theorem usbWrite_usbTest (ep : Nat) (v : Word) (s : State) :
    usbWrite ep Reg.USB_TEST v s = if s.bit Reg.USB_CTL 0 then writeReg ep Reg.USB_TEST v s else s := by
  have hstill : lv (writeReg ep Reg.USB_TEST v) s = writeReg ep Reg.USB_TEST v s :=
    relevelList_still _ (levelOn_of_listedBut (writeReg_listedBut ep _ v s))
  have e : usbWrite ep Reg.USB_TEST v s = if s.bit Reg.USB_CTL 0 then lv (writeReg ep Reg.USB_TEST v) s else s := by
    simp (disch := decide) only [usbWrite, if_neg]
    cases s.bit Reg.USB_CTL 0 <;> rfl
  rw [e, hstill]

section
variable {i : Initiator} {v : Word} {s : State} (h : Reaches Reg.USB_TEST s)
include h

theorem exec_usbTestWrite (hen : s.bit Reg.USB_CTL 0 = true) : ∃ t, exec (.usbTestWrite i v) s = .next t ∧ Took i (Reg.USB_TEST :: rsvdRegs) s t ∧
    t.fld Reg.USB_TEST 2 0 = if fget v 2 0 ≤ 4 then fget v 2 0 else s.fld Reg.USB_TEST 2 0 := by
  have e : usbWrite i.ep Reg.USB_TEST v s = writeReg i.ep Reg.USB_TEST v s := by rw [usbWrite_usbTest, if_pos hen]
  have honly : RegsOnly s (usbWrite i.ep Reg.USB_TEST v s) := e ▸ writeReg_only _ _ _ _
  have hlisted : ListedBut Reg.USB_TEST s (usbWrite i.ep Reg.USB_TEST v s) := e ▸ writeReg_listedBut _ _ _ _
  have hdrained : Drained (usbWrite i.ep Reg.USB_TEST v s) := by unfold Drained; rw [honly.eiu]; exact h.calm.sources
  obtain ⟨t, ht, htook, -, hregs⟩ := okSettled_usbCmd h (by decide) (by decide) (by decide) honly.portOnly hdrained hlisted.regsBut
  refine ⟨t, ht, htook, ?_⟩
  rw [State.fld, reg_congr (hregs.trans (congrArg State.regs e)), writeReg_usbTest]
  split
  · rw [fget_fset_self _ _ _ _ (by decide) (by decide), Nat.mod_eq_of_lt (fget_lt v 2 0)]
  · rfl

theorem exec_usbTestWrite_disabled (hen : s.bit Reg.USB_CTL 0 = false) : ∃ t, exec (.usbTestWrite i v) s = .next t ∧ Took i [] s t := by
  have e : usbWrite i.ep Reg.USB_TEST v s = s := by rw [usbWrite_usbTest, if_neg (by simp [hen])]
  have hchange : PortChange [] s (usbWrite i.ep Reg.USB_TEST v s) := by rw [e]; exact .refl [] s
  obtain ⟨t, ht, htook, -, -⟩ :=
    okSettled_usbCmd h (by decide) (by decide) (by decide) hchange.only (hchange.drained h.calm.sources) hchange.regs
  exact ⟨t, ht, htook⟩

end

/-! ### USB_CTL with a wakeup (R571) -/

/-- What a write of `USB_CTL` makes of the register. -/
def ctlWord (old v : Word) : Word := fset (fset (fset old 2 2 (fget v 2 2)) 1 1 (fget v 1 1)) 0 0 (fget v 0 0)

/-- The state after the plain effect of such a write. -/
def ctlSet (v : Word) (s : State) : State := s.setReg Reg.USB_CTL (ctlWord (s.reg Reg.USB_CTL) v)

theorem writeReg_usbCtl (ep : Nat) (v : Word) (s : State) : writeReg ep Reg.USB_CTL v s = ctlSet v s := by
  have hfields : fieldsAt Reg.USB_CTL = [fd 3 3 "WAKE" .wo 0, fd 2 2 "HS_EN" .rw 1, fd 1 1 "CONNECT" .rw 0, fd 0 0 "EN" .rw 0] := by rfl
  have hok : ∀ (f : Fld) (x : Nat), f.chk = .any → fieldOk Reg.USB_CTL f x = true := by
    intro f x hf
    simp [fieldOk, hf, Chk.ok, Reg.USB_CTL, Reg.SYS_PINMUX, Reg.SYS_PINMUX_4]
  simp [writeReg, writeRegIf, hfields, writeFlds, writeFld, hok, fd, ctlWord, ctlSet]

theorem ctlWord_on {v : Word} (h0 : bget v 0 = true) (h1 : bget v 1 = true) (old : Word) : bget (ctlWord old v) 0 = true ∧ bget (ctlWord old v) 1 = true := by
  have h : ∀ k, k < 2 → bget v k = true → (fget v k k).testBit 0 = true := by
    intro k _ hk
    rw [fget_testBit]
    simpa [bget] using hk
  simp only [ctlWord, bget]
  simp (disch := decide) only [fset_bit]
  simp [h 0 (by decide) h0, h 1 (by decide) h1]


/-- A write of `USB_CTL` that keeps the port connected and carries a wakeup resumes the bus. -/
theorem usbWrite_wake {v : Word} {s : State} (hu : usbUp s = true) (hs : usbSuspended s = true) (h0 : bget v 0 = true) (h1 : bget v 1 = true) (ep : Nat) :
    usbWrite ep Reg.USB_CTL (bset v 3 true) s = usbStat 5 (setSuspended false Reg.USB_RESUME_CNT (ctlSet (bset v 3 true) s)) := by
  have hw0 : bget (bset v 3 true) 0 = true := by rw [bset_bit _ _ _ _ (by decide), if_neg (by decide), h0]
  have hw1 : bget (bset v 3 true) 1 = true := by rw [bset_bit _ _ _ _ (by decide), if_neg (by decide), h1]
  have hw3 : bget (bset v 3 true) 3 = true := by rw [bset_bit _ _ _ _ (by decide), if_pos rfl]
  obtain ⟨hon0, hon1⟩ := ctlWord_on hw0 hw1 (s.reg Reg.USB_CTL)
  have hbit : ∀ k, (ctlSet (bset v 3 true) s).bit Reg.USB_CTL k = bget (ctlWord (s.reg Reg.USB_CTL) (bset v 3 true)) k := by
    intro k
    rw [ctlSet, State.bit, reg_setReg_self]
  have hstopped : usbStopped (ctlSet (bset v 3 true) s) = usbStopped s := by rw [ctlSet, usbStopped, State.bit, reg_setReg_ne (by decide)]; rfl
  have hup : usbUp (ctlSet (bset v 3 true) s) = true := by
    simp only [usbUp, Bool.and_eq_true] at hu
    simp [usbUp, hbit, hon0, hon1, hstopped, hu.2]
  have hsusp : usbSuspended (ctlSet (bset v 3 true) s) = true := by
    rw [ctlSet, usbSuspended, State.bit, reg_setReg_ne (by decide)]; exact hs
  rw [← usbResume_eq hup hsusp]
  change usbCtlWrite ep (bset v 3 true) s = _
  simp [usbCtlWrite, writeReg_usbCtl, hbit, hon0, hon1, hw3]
------------
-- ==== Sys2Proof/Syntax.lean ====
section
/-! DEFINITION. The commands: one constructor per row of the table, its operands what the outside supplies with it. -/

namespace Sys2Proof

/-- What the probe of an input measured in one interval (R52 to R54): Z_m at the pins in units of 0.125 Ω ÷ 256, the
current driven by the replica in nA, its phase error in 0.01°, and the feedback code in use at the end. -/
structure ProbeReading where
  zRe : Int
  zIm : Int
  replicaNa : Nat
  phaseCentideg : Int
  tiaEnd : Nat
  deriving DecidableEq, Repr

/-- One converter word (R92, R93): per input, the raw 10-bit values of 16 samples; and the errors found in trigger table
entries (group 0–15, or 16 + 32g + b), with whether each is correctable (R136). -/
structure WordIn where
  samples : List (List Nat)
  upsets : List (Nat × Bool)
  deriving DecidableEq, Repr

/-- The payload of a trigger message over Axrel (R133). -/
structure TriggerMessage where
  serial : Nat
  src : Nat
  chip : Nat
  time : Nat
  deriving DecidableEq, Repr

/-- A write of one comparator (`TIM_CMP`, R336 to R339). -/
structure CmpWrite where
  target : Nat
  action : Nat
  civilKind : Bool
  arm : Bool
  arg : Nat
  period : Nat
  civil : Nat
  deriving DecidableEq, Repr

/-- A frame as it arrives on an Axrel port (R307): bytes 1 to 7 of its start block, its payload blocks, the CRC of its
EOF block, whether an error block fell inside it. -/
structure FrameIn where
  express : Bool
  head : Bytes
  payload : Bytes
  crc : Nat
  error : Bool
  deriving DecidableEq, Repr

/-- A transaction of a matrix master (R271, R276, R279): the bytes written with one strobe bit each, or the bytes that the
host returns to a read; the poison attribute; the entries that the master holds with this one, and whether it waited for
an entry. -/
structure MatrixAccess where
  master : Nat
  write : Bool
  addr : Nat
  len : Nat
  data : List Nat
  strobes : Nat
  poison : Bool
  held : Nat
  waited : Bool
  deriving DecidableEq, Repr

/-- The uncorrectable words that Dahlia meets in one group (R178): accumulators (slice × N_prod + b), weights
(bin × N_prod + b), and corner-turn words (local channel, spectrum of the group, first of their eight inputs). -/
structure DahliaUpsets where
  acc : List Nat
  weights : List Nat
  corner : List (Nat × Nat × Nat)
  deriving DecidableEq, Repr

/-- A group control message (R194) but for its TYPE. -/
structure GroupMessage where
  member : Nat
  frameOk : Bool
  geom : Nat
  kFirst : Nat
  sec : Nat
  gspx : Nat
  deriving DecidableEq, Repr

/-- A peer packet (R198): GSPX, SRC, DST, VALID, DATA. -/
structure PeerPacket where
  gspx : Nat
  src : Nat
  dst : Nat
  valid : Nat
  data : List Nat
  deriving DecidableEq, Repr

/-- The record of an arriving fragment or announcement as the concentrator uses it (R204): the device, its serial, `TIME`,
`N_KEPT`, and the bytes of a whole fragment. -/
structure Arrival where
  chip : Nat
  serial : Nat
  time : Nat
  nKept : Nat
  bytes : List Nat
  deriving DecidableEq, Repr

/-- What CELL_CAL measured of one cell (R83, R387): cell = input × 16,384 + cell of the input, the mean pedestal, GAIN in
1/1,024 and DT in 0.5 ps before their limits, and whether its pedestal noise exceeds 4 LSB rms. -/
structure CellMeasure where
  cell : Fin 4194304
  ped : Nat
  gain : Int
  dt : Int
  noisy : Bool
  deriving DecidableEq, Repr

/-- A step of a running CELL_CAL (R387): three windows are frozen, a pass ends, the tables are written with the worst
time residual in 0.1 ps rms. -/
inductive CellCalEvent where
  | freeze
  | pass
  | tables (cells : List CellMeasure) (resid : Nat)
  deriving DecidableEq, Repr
------------
> **WORK REQUIRED**: Out of the entries above, write out only the lines between the line holding "structure Arrival where" and the line holding "pedestal, GAIN in", inclusive, each exactly as given.

> **ANSWER SPACE**:
structure Arrival where
  chip : Nat
  serial : Nat
  time : Nat
  nKept : Nat
  bytes : List Nat
  deriving DecidableEq, Repr

/-- What CELL_CAL measured of one cell (R83, R387): cell = input × 16,384 + cell of the input, the mean pedestal, GAIN in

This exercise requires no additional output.